S4 When plunger 116 is fully retracted the gas pressure in chamber 142 generates a force on separator member 141. If the assembly 110 is discharged (fully retracted through action SI) this force is balanced mechanically by contact between the separator member 141 and the valve forming part of device 122. The plunger 116 when subject to no external forces would therefore remain immobile. If on the other hand the assembly 10 has not been discharged it behaves as described below in relation to conditions S5 and S6 of Table 1.

S5 and S6 (see also S4) Gas pressure in chamber 142 is transferred to oil pressure in base chamber

114 by means of separator member 141. Chamber 117 is pressurised by oil in chamber 114, via the non-return valve 160 incorporated into device 122, maintaining or restoring the plunger at the fully extended position shown.

The valve in device 122 maintains pressure in oil chamber 117 at not less than the pressure in chamber 114. The pressure in chamber 114 exerts a force on plunger 16 extending plunger 16 to its maximum travel where further movement is restrained mechanically, eg. by end stops.

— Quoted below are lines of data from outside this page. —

-- ==== Sys2Proof/Laws/KeepsMem.lean ====
section
/-!
SUPPORT. What the operations of Machine/Mem.lean keep.
-/
namespace Sys2Proof.Machine
open Sys2Proof

variable {K : Keeping}

theorem keeps_recordErr (a b c d s) (h4 : Keeps K s) (hp : Sub 0x60 K.may) : Keeps K (recordErr a b c d s) := by
  unfold recordErr
  repeat' first
    | with_reducible assumption
    | exact sub_mono hp (by decide)
    | (extract_lets +onlyGivenNames x; have hx : Keeps K x; (on_goal 2 => clear_value x); (on_goal 1 => unfold x; clear x))
    | (extract_lets +onlyGivenNames x; have hx : Keeps K x; (on_goal 1 => unfold x; clear x))
    | (extract_lets +onlyGivenNames x; clear_value x)
    | extract_lets +onlyGivenNames x
    | with_reducible apply keeps_set
    | with_reducible apply keeps_fault
    | with_reducible apply keeps_evt
    | with_reducible refine keeps_of_fst (by with_reducible assumption) ?_
    | dsimp -zeta -zetaHave only
    | split


theorem keeps_countUnc (a s) (h1 : Keeps K s) : Keeps K (countUnc a s) := by
  unfold countUnc
  repeat' first
    | with_reducible assumption
    | with_reducible apply keeps_bump
    | with_reducible refine keeps_of_fst (by with_reducible assumption) ?_
    | dsimp -zeta -zetaHave only
    | split


theorem keeps_checkWord (a b c s) (h3 : Keeps K s) (hp : Sub 0x64 K.may) : Keeps K (checkWord a b c s).1 := by
  unfold checkWord
  repeat' first
    | with_reducible assumption
    | exact sub_mono hp (by decide)
    | (extract_lets +onlyGivenNames x; have hx : Keeps K x; (on_goal 2 => clear_value x); (on_goal 1 => unfold x; clear x))
    | (extract_lets +onlyGivenNames x; have hx : Keeps K x; (on_goal 1 => unfold x; clear x))
    | (extract_lets +onlyGivenNames x; clear_value x)
    | extract_lets +onlyGivenNames x
    | exact Or.inr rfl
    | exact Or.inl (may_of hp (by decide))
    | simp only [↓keeps_mk]
    | refine keepsOf_upd ?_ rfl rfl rfl rfl rfl rfl ?_ ?_ ?_ ?_ ?_ ?_ ?_ ?_ ?_ ?_ ?_ ?_ ?_ ?_ ?_ ?_ ?_ ?_ ?_ ?_ ?_ ?_
    | with_reducible apply keeps_recordErr
    | with_reducible apply keeps_bump
    | with_reducible refine keeps_of_fst (by with_reducible assumption) ?_
    | dsimp -zeta -zetaHave only
    | split


theorem keeps_checkRead (a b c s) (h3 : Keeps K s) (hp : Sub 0x64 K.may) : Keeps K (checkRead a b c s).1 := by
  unfold checkRead
  repeat' first
    | with_reducible assumption
    | exact sub_mono hp (by decide)
    | intro _
    | with_reducible apply keeps_checkWord
    | with_reducible apply keeps_countUnc
    | with_reducible apply keeps_foldl
    | with_reducible apply keeps_foldl_fst
    | with_reducible refine keeps_of_fst (by with_reducible assumption) ?_
    | dsimp -zeta -zetaHave only
    | split


theorem keeps_checkWords (a b c d s) (h4 : Keeps K s) (hp : Sub 0x64 K.may) : Keeps K (checkWords a b c d s).1 := by
  unfold checkWords
  repeat' first
    | with_reducible assumption
    | exact sub_mono hp (by decide)
    | intro _
    | with_reducible apply keeps_checkRead
    | with_reducible apply keeps_foldl
    | with_reducible apply keeps_foldl_fst
    | with_reducible refine keeps_of_fst (by with_reducible assumption) ?_
    | dsimp -zeta -zetaHave only
    | split


theorem keeps_checkCodeword (a s) (h1 : Keeps K s) (hp : Sub 0x60 K.may) : Keeps K (checkCodeword a s).1 := by
  unfold checkCodeword
  repeat' first
    | with_reducible assumption
    | exact sub_mono hp (by decide)
    | (extract_lets +onlyGivenNames x; have hx : Keeps K x; (on_goal 2 => clear_value x); (on_goal 1 => unfold x; clear x))
    | (extract_lets +onlyGivenNames x; have hx : Keeps K x; (on_goal 1 => unfold x; clear x))
    | with_reducible apply keeps_bump
    | with_reducible apply keeps_set
    | with_reducible apply keeps_evt
    | with_reducible apply keeps_fault
    | with_reducible refine keeps_of_fst (by with_reducible assumption) ?_
    | dsimp -zeta -zetaHave only
    | split


theorem keeps_startProg (a s) (h1 : Keeps K s) (hp : Sub 0x4 K.may) : Keeps K (startProg a s) := by
  unfold startProg
  repeat' first
    | with_reducible assumption
    | exact sub_mono hp (by decide)
    | (extract_lets +onlyGivenNames x; clear_value x)
    | extract_lets +onlyGivenNames x
    | exact Or.inr rfl
    | exact Or.inl (may_of hp (by decide))
    | simp only [↓keeps_mk]
    | refine keepsOf_upd ?_ rfl rfl rfl rfl rfl rfl ?_ ?_ ?_ ?_ ?_ ?_ ?_ ?_ ?_ ?_ ?_ ?_ ?_ ?_ ?_ ?_ ?_ ?_ ?_ ?_ ?_ ?_
    | with_reducible apply keeps_set
    | dsimp -zeta -zetaHave only


theorem keeps_internalProg (a b s) (h2 : Keeps K s) (hp : Sub 0x4 K.may) : Keeps K (internalProg a b s) := by
  unfold internalProg
  repeat' first
    | with_reducible assumption
    | exact sub_mono hp (by decide)
    | (extract_lets +onlyGivenNames x; clear_value x)
    | extract_lets +onlyGivenNames x
    | exact Or.inr rfl
    | exact Or.inl (may_of hp (by decide))
    | simp only [↓keeps_mk]
    | refine keepsOf_upd ?_ rfl rfl rfl rfl rfl rfl ?_ ?_ ?_ ?_ ?_ ?_ ?_ ?_ ?_ ?_ ?_ ?_ ?_ ?_ ?_ ?_ ?_ ?_ ?_ ?_ ?_ ?_
    | with_reducible apply keeps_startProg
    | with_reducible refine keeps_of_fst (by with_reducible assumption) ?_
    | dsimp -zeta -zetaHave only
    | split


theorem keeps_mergeCodeword (a s c) (h1 : Keeps K s) (hp : Sub 0x61 K.may) : Keeps K (mergeCodeword a s c) := by
  unfold mergeCodeword
  repeat' first
    | with_reducible assumption
    | exact sub_mono hp (by decide)
    | intro _
    | exact Or.inr rfl
    | exact Or.inl (may_of hp (by decide))
    | simp only [↓keeps_mk]
    | with_reducible apply keepsOf_memPutAll
    | refine keepsOf_upd ?_ rfl rfl rfl rfl rfl rfl ?_ ?_ ?_ ?_ ?_ ?_ ?_ ?_ ?_ ?_ ?_ ?_ ?_ ?_ ?_ ?_ ?_ ?_ ?_ ?_ ?_ ?_
    | exact may_of hp (by decide)
    | with_reducible apply keeps_checkCodeword
    | with_reducible apply keeps_free
    | with_reducible apply keeps_foldl
    | with_reducible apply keeps_foldl_fst
    | with_reducible refine keeps_of_fst (by with_reducible assumption) ?_
    | dsimp -zeta -zetaHave only
    | split


theorem keeps_nvmDone (s) (h0 : Keeps K s) (hp : Sub 0x65 K.may) : Keeps K (nvmDone s) := by
  unfold nvmDone
  repeat' first
    | with_reducible assumption
    | exact sub_mono hp (by decide)
    | intro _
    | (extract_lets +onlyGivenNames x; have hx : Keeps K x; (on_goal 2 => clear_value x); (on_goal 1 => unfold x; clear x))
    | (extract_lets +onlyGivenNames x; have hx : Keeps K x; (on_goal 1 => unfold x; clear x))
    | (extract_lets +onlyGivenNames x; clear_value x)
    | extract_lets +onlyGivenNames x
    | exact Or.inr rfl
    | exact Or.inl (may_of hp (by decide))
    | simp only [↓keeps_mk]
    | with_reducible apply keepsOf_memPutAll
    | refine keepsOf_upd ?_ rfl rfl rfl rfl rfl rfl ?_ ?_ ?_ ?_ ?_ ?_ ?_ ?_ ?_ ?_ ?_ ?_ ?_ ?_ ?_ ?_ ?_ ?_ ?_ ?_ ?_ ?_
    | exact may_of hp (by decide)
    | with_reducible apply keeps_mergeCodeword
    | with_reducible apply keeps_set
    | with_reducible apply keeps_bump
    | with_reducible apply keeps_evt
    | with_reducible apply keeps_startProg
    | with_reducible apply keeps_foldl
    | with_reducible apply keeps_foldl_fst
    | with_reducible refine keeps_of_fst (by with_reducible assumption) ?_
    | dsimp -zeta -zetaHave only
    | split


theorem keeps_finishProgs (a s) (h1 : Keeps K s) (hp : Sub 0x65 K.may) : Keeps K (finishProgs a s) := by
  induction a generalizing s <;> unfold finishProgs
  repeat' first
    | with_reducible assumption
    | exact sub_mono hp (by decide)
    | with_reducible apply keeps_nvmDone
    | with_reducible refine keeps_of_fst (by with_reducible assumption) ?_
    | with_reducible apply_assumption -exfalso -symm
    | dsimp -zeta -zetaHave only
    | split


theorem keeps_progsEnd (s) (h0 : Keeps K s) (hp : Sub 0x65 K.may) : Keeps K (progsEnd s) := by
  unfold progsEnd
  repeat' first
    | with_reducible assumption
    | exact sub_mono hp (by decide)
    | with_reducible apply keeps_finishProgs
    | dsimp -zeta -zetaHave only


theorem keeps_mramHold (a b c s) (h3 : Keeps K s) (hp : Sub 0x65 K.may) : Keeps K (mramHold a b c s) := by
  induction c generalizing s <;> unfold mramHold
  repeat' first
    | with_reducible assumption
    | exact sub_mono hp (by decide)
    | with_reducible apply keeps_nvmDone
    | with_reducible refine keeps_of_fst (by with_reducible assumption) ?_
    | with_reducible apply_assumption -exfalso -symm
    | dsimp -zeta -zetaHave only
    | split


theorem keeps_mramRead (a b s) (h2 : Keeps K s) (hp : Sub 0x65 K.may) : Keeps K (mramRead a b s).1 := by
  unfold mramRead
  repeat' first
    | with_reducible assumption
    | exact sub_mono hp (by decide)
    | intro _
    | (extract_lets +onlyGivenNames x; have hx : Keeps K x; (on_goal 2 => clear_value x); (on_goal 1 => unfold x; clear x))
    | (extract_lets +onlyGivenNames x; have hx : Keeps K x; (on_goal 1 => unfold x; clear x))
    | (extract_lets +onlyGivenNames x; clear_value x)
    | extract_lets +onlyGivenNames x
    | with_reducible apply keeps_mramHold
    | with_reducible apply keeps_checkCodeword
    | with_reducible apply keeps_foldl
    | with_reducible apply keeps_foldl_fst
    | with_reducible refine keeps_of_fst (by with_reducible assumption) ?_
    | dsimp -zeta -zetaHave only
    | split


theorem keeps_nvmRefuse (a b c s) (h3 : Keeps K s) : Keeps K (nvmRefuse a b c s) := by
  unfold nvmRefuse
  repeat' first
    | with_reducible assumption
    | (extract_lets +onlyGivenNames x; have hx : Keeps K x; (on_goal 2 => clear_value x); (on_goal 1 => unfold x; clear x))
    | (extract_lets +onlyGivenNames x; have hx : Keeps K x; (on_goal 1 => unfold x; clear x))
    | with_reducible apply keeps_bump
    | with_reducible apply keeps_set
    | with_reducible apply keeps_fault
    | with_reducible refine keeps_of_fst (by with_reducible assumption) ?_
    | dsimp -zeta -zetaHave only
    | split


theorem keeps_nvmCmd (a b s) (h2 : Keeps K s) (hp : Sub 0x4 K.may) : Keeps K (nvmCmd a b s) := by
  unfold nvmCmd
  repeat' first
    | with_reducible assumption
    | exact sub_mono hp (by decide)
    | (extract_lets +onlyGivenNames x; clear_value x)
    | extract_lets +onlyGivenNames x
    | with_reducible apply keeps_fault
    | with_reducible apply keeps_nvmRefuse
    | with_reducible apply keeps_startProg
    | with_reducible apply keeps_set
    | with_reducible refine keeps_of_fst (by with_reducible assumption) ?_
    | dsimp -zeta -zetaHave only
    | split


theorem keeps_nvmBufWrite (a b c s) (h3 : Keeps K s) (hp : Sub 0x4 K.may) : Keeps K (nvmBufWrite a b c s) := by
  unfold nvmBufWrite
  repeat' first
    | with_reducible assumption
    | exact sub_mono hp (by decide)
    | intro _
    | (extract_lets +onlyGivenNames x; clear_value x)
    | extract_lets +onlyGivenNames x
    | exact Or.inr rfl
    | exact Or.inl (may_of hp (by decide))
    | simp only [↓keeps_mk]
    | refine keepsOf_upd ?_ rfl rfl rfl rfl rfl rfl ?_ ?_ ?_ ?_ ?_ ?_ ?_ ?_ ?_ ?_ ?_ ?_ ?_ ?_ ?_ ?_ ?_ ?_ ?_ ?_ ?_ ?_
    | with_reducible apply keeps_fault
    | with_reducible apply keeps_set
    | with_reducible apply keeps_foldl
    | with_reducible apply keeps_foldl_fst
    | with_reducible refine keeps_of_fst (by with_reducible assumption) ?_
    | dsimp -zeta -zetaHave only
    | split


theorem keeps_guarded (a b c s) (h3 : Keeps K s) (hp : Sub 0x60 K.may) : Keeps K (guarded a b c s).1 := by
  unfold guarded
  repeat' first
    | with_reducible assumption
    | exact sub_mono hp (by decide)
    | intro _
    | (extract_lets +onlyGivenNames x; have hx : Keeps K x; (on_goal 2 => clear_value x); (on_goal 1 => unfold x; clear x))
    | (extract_lets +onlyGivenNames x; have hx : Keeps K x; (on_goal 1 => unfold x; clear x))
    | (extract_lets +onlyGivenNames x; clear_value x)
    | extract_lets +onlyGivenNames x
    | with_reducible apply keeps_set
    | with_reducible apply keeps_bump
    | with_reducible apply keeps_evt
    | with_reducible apply keeps_foldl
    | with_reducible apply keeps_foldl_fst
    | dsimp -zeta -zetaHave only


theorem keeps_ownGrants (a b c s) (h3 : Keeps K s) : Keeps K (ownGrants a b c s) := by
  unfold ownGrants
  repeat' first
    | with_reducible assumption
    | intro _
    | (extract_lets +onlyGivenNames x; clear_value x)
    | extract_lets +onlyGivenNames x
    | with_reducible apply keeps_bump
    | with_reducible apply keeps_foldl
    | with_reducible apply keeps_foldl_fst
    | with_reducible refine keeps_of_fst (by with_reducible assumption) ?_
    | dsimp -zeta -zetaHave only
    | split


theorem keeps_rdMem (a b c s) (h3 : Keeps K s) (hp : Sub 0x65 K.may) : Keeps K (rdMem a b c s).1 := by
  unfold rdMem
  repeat' first
    | with_reducible assumption
    | exact sub_mono hp (by decide)
    | with_reducible apply keeps_checkWords
    | with_reducible apply keeps_mramRead
    | with_reducible refine keeps_of_fst (by with_reducible assumption) ?_
    | dsimp -zeta -zetaHave only
    | split


theorem keeps_rd (a b c s) (h3 : Keeps K s) (hp : Sub 0x65 K.may) : Keeps K (rd a b c s).1 := by
  unfold rd
  repeat' first
    | with_reducible assumption
    | exact sub_mono hp (by decide)
    | with_reducible apply keeps_rdMem
    | with_reducible apply keeps_ownGrants
    | dsimp -zeta -zetaHave only


theorem keeps_injectOn (a b s) (h2 : Keeps K s) (hp : Sub 0x4 K.may) : Keeps K (injectOn a b s) := by
  unfold injectOn
  repeat' first
    | with_reducible assumption
    | exact sub_mono hp (by decide)
    | (extract_lets +onlyGivenNames x; clear_value x)
    | extract_lets +onlyGivenNames x
    | exact Or.inr rfl
    | exact Or.inl (may_of hp (by decide))
    | simp only [↓keeps_mk]
    | refine keepsOf_upd ?_ rfl rfl rfl rfl rfl rfl ?_ ?_ ?_ ?_ ?_ ?_ ?_ ?_ ?_ ?_ ?_ ?_ ?_ ?_ ?_ ?_ ?_ ?_ ?_ ?_ ?_ ?_
    | with_reducible refine keeps_of_fst (by with_reducible assumption) ?_
    | dsimp -zeta -zetaHave only
    | split


theorem keeps_mergeWords (a b c d s) (h4 : Keeps K s) (hp : Sub 0x64 K.may) : Keeps K (mergeWords a b c d s).1 := by
  unfold mergeWords
  repeat' first
    | with_reducible assumption
    | exact sub_mono hp (by decide)
    | intro _
    | (extract_lets +onlyGivenNames x; have hx : Keeps K x; (on_goal 2 => clear_value x); (on_goal 1 => unfold x; clear x))
    | (extract_lets +onlyGivenNames x; have hx : Keeps K x; (on_goal 1 => unfold x; clear x))
    | with_reducible apply keeps_bump
    | with_reducible apply keeps_checkRead
    | with_reducible apply keeps_foldl
    | with_reducible apply keeps_foldl_fst
    | with_reducible refine keeps_of_fst (by with_reducible assumption) ?_
    | dsimp -zeta -zetaHave only
    | split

Referring now to Figure 3 there is shown in vertically sectioned view a third embodiment of assembly 10 according to the invention.

The Figure 3 embodiment is in effect a hybrid of the embodiments of Figures 1 and 2, in that there is defined a cylindrical main chamber having received therein a piston encircled by an annular secondary chamber.

A plug permits fluid communication between the main chamber and a base chamber defined within the hollow cylinder. Hollow cylinder additionally communicates with a variable volume hollow chamber defined by a rubber bag sealingly secured on the exterior of the cylinder.

In Figure 3 the construction and operation of the following components is the same as their counterparts in Figure 1. Consequently they will not be described further in relation to Figure 3: Control elements 11 Cylinder 12 Plug 13 Piston (force receiving member) 16 Main chamber 17 Plug 18 Shoulder 19

Energy dissipating conduit 21 Energy dissipating device 22 Annular gap 29 Compression ring 31 Annular protrusion 32 Secondary chamber 33 Connection 34 Connection 28 Base chamber 14 of Figure 1 is in Figure 3 modified in that it comprises two parts 214a and 214b.

Portion 214a of base chamber 214 is a fixed volume chamber similar to chamber of Figure 1 defined at one end by a recess in plug 13 and at the other end by the face of plug 18 remote from main chamber 17.

Base chamber portion 214a communicates with a variable volume portion 214b of the base chamber via a base chamber conduit 247.

Conduit 247 perforates the wall of cylinder 12 in the vicinity of base chamber 214a.

Conduit 247 opens into the variable volume portion 214b of an accumulator 214b forming part of base chamber 214, and defined by a flexible, resiliently deformable (eg. rubber) tubular bag 246 that is open at either end and sealed onto the exterior of the hollow cylinder 12.

An alternative design of accumulator 214b is the spring biassed piston and cylinder assembly shown connected in place of bag 246, in Figure 3A. The spring biassing shown in Figure 3A may of course be provided by any

suitable means such as the wire compression spring shown ; a gas spring or a bladder.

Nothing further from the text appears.